# Wild Hog Loin Backs



## Captain Morgan (Jan 29, 2006)

my neighbor invited me over to eat some of these he caught..
his deal, so we're steaming on a gasser for a while, then indirect over
wood chips to finish...By the way, if you don't hear from me tomorrow, feed Jake.










These were off 50 pounders...look like little Danish ribs...more to come.


----------



## Green Hornet (Jan 29, 2006)

Looks tastey.Not a lot of fat on the wild ones! What is the marinade? How long you going to steam em?


----------



## LarryWolfe (Jan 29, 2006)

Captain Morgan said:
			
		

> my neighbor invited me over to eat some of *these he caught*..
> his deal, so we're steaming on a gasser for a while, then indirect over
> wood chips to finish...By the way, if you don't hear from me tomorrow, feed Jake.
> 
> These were off 50 pounders...look like little Danish ribs...more to come.



I love it when people say that!  Looks to me like he killed it!


----------



## Green Hornet (Jan 29, 2006)

NNNNICE Larry!
Down here a lot of the locals catch em wild in pens when they are small like that and fatten them up on grain and junk from the veggie stands. Till they get a lil plumper.


----------



## Captain Morgan (Jan 29, 2006)

I didn't see any marinade...hoping he asks me for some advice to finish em!


----------



## LarryWolfe (Jan 29, 2006)

Captain Morgan said:
			
		

> I didn't see any marinade...hoping he asks me for some advice to finish em!



It the pic's you posted Cappy it sure looks like they are in a marinade of some sort????


----------



## Captain Morgan (Jan 29, 2006)

That would be water...he's steaming them on the grill to start with.
I'll check and see if there's anything else in there.

Kind of hoping not...want to taste the flavor as pure as possible.
Again, you know what to do it I die.  Finney gets the WSM.


----------



## Griff (Jan 29, 2006)

Cap'n

If you die you got any firearms I can have?

Griff


----------



## Guest (Jan 29, 2006)

Griff said:
			
		

> Cap'n
> 
> If you die you got any firearms I can have?
> 
> Griff


Nothing of any use in Alaska!  :grin:


----------



## Finney (Jan 29, 2006)

Captain Morgan said:
			
		

> *That would be water...he's steaming them *on the grill to start with.
> I'll check and see if there's anything else in there.
> 
> Kind of hoping not...want to taste the flavor as pure as possible.
> Again, you know what to do it I die.  Finney gets the WSM.

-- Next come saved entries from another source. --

/-- Settles O39: a held connection makes the answer of Open bare, and without a connection the other six are. -/
theorem transactionsOutsideTheConnection : Obligations.TransactionsOutsideTheConnection := by
  intro s c rest ha
  refine ⟨fun hl => ?_, fun hl => ⟨?_, ?_, ?_, ?_, ?_, ?_⟩⟩
  · obtain ⟨regs, valid, fail, devs, link, ev⟩ := serve_of_bare_answer (op := 0) ha (answerOpen_linked hl)
    exact ⟨_, rfl, regs, valid, fail, link, devs, ev⟩
  · obtain ⟨regs, valid, fail, devs, -, ev⟩ := serve_of_bare_answer (op := 1) ha (answerGetState_unlinked hl)
    exact ⟨_, rfl, regs, valid, fail, devs, ev⟩
  · obtain ⟨regs, valid, fail, devs, -, ev⟩ := serve_of_bare_answer (op := 2) ha (answerSetState_unlinked hl)
    exact ⟨_, rfl, regs, valid, fail, devs, ev⟩
  · obtain ⟨regs, valid, fail, devs, -, ev⟩ := serve_of_bare_answer (op := 3) ha (answerSetTimeouts_unlinked hl)
    exact ⟨_, rfl, regs, valid, fail, devs, ev⟩
  · obtain ⟨regs, valid, fail, devs, -, ev⟩ := serve_of_bare_answer (op := 4) ha (answerWrite_unlinked hl)
    exact ⟨_, rfl, regs, valid, fail, devs, ev⟩
  · obtain ⟨regs, valid, -, devs, link, ev⟩ := serve_of_bare_answer (op := 5) ha (answerFlush_unlinked hl)
    exact ⟨_, rfl, regs, valid, devs, link.trans hl, ev⟩
  · obtain ⟨regs, valid, -, devs, link, ev⟩ := serve_of_bare_answer (op := 6) ha (answerClose_unlinked hl)
    exact ⟨_, rfl, regs, valid, devs, link.trans hl, ev⟩

end Sys2Proof.Machine

namespace Sys2Proof.Machine

/-! ## The packet's checksum and well-formedness (30_encoding.md rules R74, R75) -/

/-- The checksum as a number: the sum of bytes 1 to 5 modulo 256. -/
theorem checksum_toNat (k : Packet) :
    (checksum k).toNat = (k.b1.toNat + k.b2.toNat + k.b3.toNat + k.b4.toNat + k.b5.toNat) % 256 := by
  simp [checksum, sum8, add_assoc]

/-- With the constant bytes in place the checksum is a + p + 7 (rule R71). -/
theorem checksum_encodePacket_toNat (a p : Byte) : (checksum (encodePacket a p)).toNat = (a.toNat + p.toNat + 7) % 256 := by
  have h : (checksum (encodePacket a p)).toNat = (a.toNat + 0 + 7 + 0 + p.toNat) % 256 := checksum_toNat _
  rw [h]
  congr 1
  omega

theorem eq_checksum_encodePacket_iff (a p c : Byte) :
    c = checksum (encodePacket a p) ↔ c.toNat = (a.toNat + p.toNat + 7) % 256 := by
  rw [← checksum_encodePacket_toNat, BitVec.toNat_inj]

/-- The five clauses of rule R75. -/
theorem wellFormed_iff (k : Packet) :
    k.wellFormed = true ↔
      k.b0 = syncByte ∧ k.b2 = cmd1Byte ∧ k.b3 = cmd2Byte ∧ k.b4 = data1Byte ∧ k.b6 = checksum k := by
  simp [Packet.wellFormed, and_assoc]

theorem wellFormed_encodePacket (a p : Byte) : (encodePacket a p).wellFormed = true :=
  (wellFormed_iff _).2 ⟨rfl, rfl, rfl, rfl, rfl⟩

/-- The well-formed packets are those ENCODE produces (rule R75). -/
theorem wellFormed_iff_eq_encodePacket (k : Packet) : k.wellFormed = true ↔ k = encodePacket k.b1 k.b5 := by
  constructor
  · intro h
    obtain ⟨b0, b1, b2, b3, b4, b5, b6⟩ := k
    obtain ⟨rfl, rfl, rfl, rfl, h6⟩ := (wellFormed_iff _).1 h
    exact congrArg (Packet.mk _ _ _ _ _ _) h6
  · intro h
    rw [h]
    exact wellFormed_encodePacket _ _

/-- Settles O16: the checksum clause read as a number, and the packet rebuilt from its two free bytes. -/
theorem wellFormedPacketsAreTheEncodedOnes : Obligations.WellFormedPacketsAreTheEncodedOnes := by
  intro k
  refine ⟨?_, wellFormed_iff_eq_encodePacket k⟩
  rw [wellFormed_iff, ← BitVec.toNat_inj (x := k.b6), checksum_toNat]
  rfl

/-- Settles O15: the checksum test decides between ENCODE's effect and the refusal. -/
theorem callPresetBuildsItsPacket : Obligations.CallPresetBuildsItsPacket := by
  intro s a p c
  simp only [← eq_checksum_encodePacket_iff, ne_eq]
  constructor
  · rintro rfl
    exact (if_pos rfl).trans (encodeWith_eq a p s)
  · intro h
    exact if_neg h

/-! ## START samples the input wires (30_encoding.md rule R73) -/

/-- Truncation reads the two's-complement value of the wires. -/
theorem trunc8_eq_ofInt_toInt (v : HostInt) : trunc8 v = BitVec.ofInt 8 v.toInt := by
  rw [← trunc8_ofInt, BitVec.ofInt_toInt]

/-- Settles O7: the branch of START with the strobe up, its two truncations read as two's complement. -/
theorem startSamplesAndTruncates : Obligations.StartSamplesAndTruncates := by
  intro s hs
  rw [← trunc8_eq_ofInt_toInt, ← trunc8_eq_ofInt_toInt]
  exact if_pos hs

/-! ## Decoder and encoder of each format (30_encoding.md rules R70, R71, R82, R84, R87) -/

/-- The seven bytes of a number laid out again are that number (rule R71). -/
theorem packetWord_packetOfWord (w : BitVec 56) : packetWord (packetOfWord w) = w := by
  have glue (n : Nat) : w.extractLsb' n 8 ++ w.extractLsb' 0 n = w.extractLsb' 0 (8 + n) :=
    BitVec.extractLsb'_append_extractLsb'_eq_extractLsb' (Nat.zero_add n).symm
  simp only [packetWord, packetOfWord, glue, BitVec.extractLsb'_eq_self]

theorem packetWord_inj {k m : Packet} : packetWord k = packetWord m ↔ k = m :=
  ⟨fun h => by rw [← packetOfWord_packetWord k, h, packetOfWord_packetWord], congrArg _⟩

/-- A well-formed packet is its two operands and its checksum between the constant bytes. -/
theorem packetFields_of_wellFormed {k : Packet} (h : k.wellFormed = true) : packetFields k.b1 k.b5 k.b6 = k := by
  obtain ⟨h0, h2, h3, h4, -⟩ := (wellFormed_iff k).1 h
  rw [packetFields, ← h0, ← h2, ← h3, ← h4]

/-- The constraint on CALL_PRESET is that on its packet. -/
theorem wellFormed_callPreset (a p c : Byte) : (Instr.callPreset a p c).wellFormed = (packetFields a p c).wellFormed := rfl

/-- The decoder accepts the well-formed packets, and gives their operands and checksum. -/
theorem decodePacket_eq_ok_iff_fields {k : Packet} {i : Instr} :
    decodePacket k = .ok i ↔ k.wellFormed = true ∧ i = .callPreset k.b1 k.b5 k.b6 := by
  rw [wellFormed_iff]
  unfold decodePacket
  constructor
  · intro h
    split_ifs at h with h0 h2 h3 h4 h6
    cases h
    exact ⟨⟨not_not.1 h0, not_not.1 h2, not_not.1 h3, not_not.1 h4, not_not.1 h6⟩, rfl⟩
  · rintro ⟨⟨h0, h2, h3, h4, h6⟩, rfl⟩
    simp [h0, h2, h3, h4, ← h6]

/-! Each decoder inverts the encoder on the well-formed instructions of its format. -/

theorem decodePacket_eq_ok_iff {k : Packet} {i : Instr} :
    decodePacket k = .ok i ↔ i.wellFormed = true ∧ formatOf i = .pkt7 ∧ encode i = (packetWord k).toNat := by
  rw [decodePacket_eq_ok_iff_fields]
  constructor
  · rintro ⟨hk, rfl⟩
    rw [wellFormed_callPreset, encode, packetFields_of_wellFormed hk]
    exact ⟨hk, rfl, rfl⟩
  · rintro ⟨hi, hf, hw⟩
    cases i with
    | callPreset a p c =>
      obtain rfl : packetFields a p c = k := packetWord_inj.1 (BitVec.eq_of_toNat_eq hw)
      exact ⟨hi, rfl⟩
    | _ => cases hf

theorem decodeUpc_eq_ok_iff {c : BitVec 4} {i : Instr} :
    decodeUpc c = .ok i ↔ i.wellFormed = true ∧ formatOf i = .upc4 ∧ encode i = c.toNat := by
  unfold decodeUpc
  constructor
  · intro h
    split at h <;> cases h <;> exact ⟨rfl, rfl, .symm ‹_›⟩
  · rintro ⟨-, hf, hc⟩
    rw [← hc]
    cases i <;> cases hf <;> rfl

theorem decodeLane_eq_ok_iff {c : BitVec 3} {i : Instr} :
    decodeLane c = .ok i ↔ i.wellFormed = true ∧ formatOf i = .lane3 ∧ encode i = c.toNat := by
  unfold decodeLane
  constructor
  · intro h
    split at h <;> cases h <;> exact ⟨rfl, rfl, .symm ‹_›⟩
  · rintro ⟨-, hf, hc⟩
    rw [← hc]
    cases i <;> cases hf <;> rfl

theorem decodeDevOp_eq_ok_iff {c : BitVec 3} {i : Instr} :
    decodeDevOp c = .ok i ↔ i.wellFormed = true ∧ formatOf i = .devop3 ∧ encode i = c.toNat := by
  unfold decodeDevOp
  constructor
  · intro h
    split at h <;> cases h <;> exact ⟨rfl, rfl, .symm ‹_›⟩
  · rintro ⟨-, hf, hc⟩
    rw [← hc]
    cases i <;> cases hf <;> rfl

/-- The word of an instruction fits its format. -/
theorem encode_lt (i : Instr) : encode i < 2 ^ formatWidth (formatOf i) := by
  cases i with
  | callPreset a p c => exact (Laws.Encoding.callPreset a p c).1
  | _ => decide

/-- A word decodes to the one well-formed instruction of its format that encodes to it, if there is one. -/
theorem decodeWord_eq_ok_iff {f : Format} {w : Nat} {i : Instr} :
    decodeWord f w = .ok i ↔ i.wellFormed = true ∧ formatOf i = f ∧ encode i = w := by
  unfold decodeWord
  split_ifs with hw
  · refine ⟨nofun, ?_⟩
    rintro ⟨-, rfl, rfl⟩
    exact absurd (encode_lt i) (Nat.not_lt.2 hw)
  · have hfit : (BitVec.ofNat (formatWidth f) w).toNat = w := Nat.mod_eq_of_lt (Nat.not_le.1 hw)
    cases f with
    | pkt7 => rw [decodePacket_eq_ok_iff, packetWord_packetOfWord, show (BitVec.ofNat 56 w).toNat = w from hfit]
    | upc4 => rw [decodeUpc_eq_ok_iff, show (BitVec.ofNat 4 w).toNat = w from hfit]
    | lane3 => rw [decodeLane_eq_ok_iff, show (BitVec.ofNat 3 w).toNat = w from hfit]
    | devop3 => rw [decodeDevOp_eq_ok_iff, show (BitVec.ofNat 3 w).toNat = w from hfit]

/-- Settles O43: the decoder is the inverse of the encoder, read from left to right. -/
theorem encodeOfDecodeIsTheWord : Obligations.EncodeOfDecodeIsTheWord :=
  fun _ _ _ h => decodeWord_eq_ok_iff.1 h

/-! ### Words as bytes -/

theorem length_natToBytes (n w : Nat) : (natToBytes n w).length = n := by
  induction n generalizing w with
  | zero => rfl
  | succ n ih => rw [natToBytes, List.length_append, ih, List.length_singleton]

theorem bytesToNat_append_singleton (bs : List Byte) (b : Byte) : bytesToNat (bs ++ [b]) = bytesToNat bs * 256 + b.toNat :=
  List.foldl_append

/-- A number that fits in `n` bytes is read back from them. -/
theorem bytesToNat_natToBytes {n w : Nat} (h : w < 256 ^ n) : bytesToNat (natToBytes n w) = w := by
  induction n generalizing w with
  | zero => exact (Nat.lt_one_iff.1 h).symm
  | succ n ih =>
    have hdiv : w / 256 < 256 ^ n := Nat.div_lt_of_lt_mul (by rwa [← Nat.pow_succ'])
    rw [natToBytes, bytesToNat_append_singleton, ih hdiv, BitVec.toNat_ofNat]
    exact Nat.div_add_mod' w 256

theorem pow_formatWidth_le (f : Format) : 2 ^ formatWidth f ≤ 256 ^ formatBytes f := by
  cases f <;> decide

/-- The bytes of an instruction decode as its word does. -/
theorem decodeBytes_encodeBytes (i : Instr) :
    decodeBytes (formatOf i) (encodeBytes i) = decodeWord (formatOf i) (encode i) := by
  have hfit : encode i < 256 ^ formatBytes (formatOf i) := (encode_lt i).trans_le (pow_formatWidth_le _)
  rw [decodeBytes, encodeBytes, length_natToBytes, bytesToNat_natToBytes hfit]
  exact if_neg fun h => h rfl

/-- Settles O42: the decoder is the inverse of the encoder, read from right to left, and bytes carry the whole word. -/
theorem decodeOfEncodeIsTheInstruction : Obligations.DecodeOfEncodeIsTheInstruction := by
  intro i hi
  have hword : decodeWord (formatOf i) (encode i) = .ok i := decodeWord_eq_ok_iff.2 ⟨hi, rfl, rfl⟩
  exact ⟨hword, (decodeBytes_encodeBytes i).trans hword⟩

/-! ### The packet's row of the opcode table (30_encoding.md rule R71) -/

theorem decodeWord_pkt7 (w : BitVec 56) : decodeWord .pkt7 w.toNat = decodePacket (packetOfWord w) := by
  refine (if_neg (Nat.not_le.2 w.isLt)).trans ?_
  simp only [BitVec.ofNat_toNat, BitVec.setWidth_eq]

/-- The mask leaves the four constant bytes, and the match gives them their values. -/
theorem packetWord_mask_match_iff (k : Packet) :
    packetWord k &&& 0xFF00FFFFFF0000#56 = 0xFF000007000000#56 ↔
      k.b0 = syncByte ∧ k.b2 = cmd1Byte ∧ k.b3 = cmd2Byte ∧ k.b4 = data1Byte := by
  have keep (b : Byte) : b &&& 0xFF#8 = b := BitVec.and_allOnes
  rw [show 0xFF00FFFFFF0000#56 = packetWord ⟨0xFF#8, 0#8, 0xFF#8, 0xFF#8, 0xFF#8, 0#8, 0#8⟩ from by decide,
    show 0xFF000007000000#56 = packetWord ⟨syncByte, 0#8, cmd1Byte, cmd2Byte, data1Byte, 0#8, 0#8⟩ from by decide,
    packetWord_and, packetWord_inj]
  simp only [keep, BitVec.and_zero, Packet.mk.injEq, true_and, and_true]

/-- Between the constant bytes the checksum clause is that of rule R71. -/
theorem wellFormed_iff_fields (k : Packet) :
    k.wellFormed = true ↔
      (k.b0 = syncByte ∧ k.b2 = cmd1Byte ∧ k.b3 = cmd2Byte ∧ k.b4 = data1Byte) ∧
        k.b6.toNat = (k.b1.toNat + k.b5.toNat + 7) % 256 := by
  rw [wellFormed_iff_eq_encodePacket, ← eq_checksum_encodePacket_iff]
  obtain ⟨b0, b1, b2, b3, b4, b5, b6⟩ := k
  simp only [encodePacket, lane, checksum, Packet.mk.injEq, true_and, and_assoc]

/-- Settles O44: a word decodes exactly if its packet is well formed, which is the constant bytes and the checksum clause. -/
theorem packetsAreMaskMatchAndChecksum : Obligations.PacketsAreMaskMatchAndChecksum := by
  intro w
  have hdecodes : (∃ i, decodeWord .pkt7 w.toNat = .ok i) ↔ (packetOfWord w).wellFormed = true := by
    simp only [decodeWord_pkt7, decodePacket_eq_ok_iff_fields, exists_and_left, exists_eq, and_true]
  rw [hdecodes, wellFormed_iff_fields, ← packetWord_mask_match_iff, packetWord_packetOfWord]
  rfl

Sounds like boiling to me.


----------



## Captain Morgan (Jan 29, 2006)

just a shotgun..it's all yours.  Just don't shoot anyone I know.


----------



## LarryWolfe (Jan 29, 2006)

Captain Morgan said:
			
		

> That would be water...he's steaming them on the grill to start with.
> I'll check and see if there's anything else in there.
> 
> Kind of hoping not...want to taste the flavor as pure as possible.
> Again, you know what to do it I die.  Finney gets the WSM.



Finney gets the WSM???  I was gonna give you the recipe for Wolfe Rub!  Guess I'll give that to Woody now since Finney's getting LuLu.  I hope Woody can read the Wolfe Rub recipe with one eye!


----------



## Finney (Jan 29, 2006)

Larry Wolfe said:
			
		

> [quote="Captain Morgan":3kteub0k]That would be water...he's steaming them on the grill to start with.
> I'll check and see if there's anything else in there.
> 
> Kind of hoping not...want to taste the flavor as pure as possible.
> Again, you know what to do it I die.  *Finney gets the WSM*.



Finney gets the WSM???  I was gonna give you the recipe for Wolfe Rub!  Guess I'll give that to Woody now since *Finney's getting LuLu*.  I hope Woody can read the Wolfe Rub recipe with one eye!  [/quote:3kteub0k]
Geez... would you two just die already. #-o  [-o<  8-[


----------



## Nick Prochilo (Jan 29, 2006)

Larry Wolfe said:
			
		

> [quote="Captain Morgan":2gmj16q2]my neighbor invited me over to eat some of *these he caught*..
> his deal, so we're steaming on a gasser for a while, then indirect over
> wood chips to finish...By the way, if you don't hear from me tomorrow, feed Jake.
> 
> These were off 50 pounders...look like little Danish ribs...more to come.



I love it when people say that!  Looks to me like he killed it!  [/quote:2gmj16q2]

He caught them right between the sites of his gun!


----------



## Captain Morgan (Jan 30, 2006)

Well the ribs were good and I am alive this morning...will post a pic when I get home.  Very small, but there was enough meat to enjoy..by the way,
they were not gamey AT ALL, and he said it was because those pigs had been eating a farmers crops...that's why the farmer wanted the pigs gone.
So they ended up eating a lot of stuff regular pigs eat I guess.


----------



## Green Hornet (Jan 30, 2006)

You'd be surprised at the damage a hog can do. I have seen them tear up a golf course fairway looking for bugs and stuff, use the tusks like a plow. Farmers are VERY happy to get them off the fields too. The trenches are long and deep. I have been told that cows sometimes berak their legs tripping in them while grazing. The ranchers will encourage anyone to get rid of them if they are hanging around. 
In yer case everyone was happy...yer friend, you, the farmer....the only one not happy was the piggy! At least he was the guest of honor, at the dinner.


----------



## Captain Morgan (Jan 30, 2006)

Now I'm even more excited about the wild hog sausage!  Can't wait to fry some of that up!


----------



## Green Hornet (Jan 30, 2006)

Why not now? It is lunch time. With a lil green pepper and onion on a bun...now THAT is livin!


----------



## Captain Morgan (Jan 30, 2006)

Might make some in ABT's this Sunday.


----------



## Green Hornet (Jan 30, 2006)

I'll bite.......whats an ABT?


----------



## Green Hornet (Jan 30, 2006)

Just came back from yer Superbowl post Capt.
Never knew the name for them though. I have made them a couple times. Never tried them with pulled pork with the cheese though. Usually I make them as an appitizer before the porks done. Guess I need to save some of the leftovers, if there is any! :!:


----------



## Captain Morgan (Jan 30, 2006)

whoops, I meant to post that here!  My bad.


----------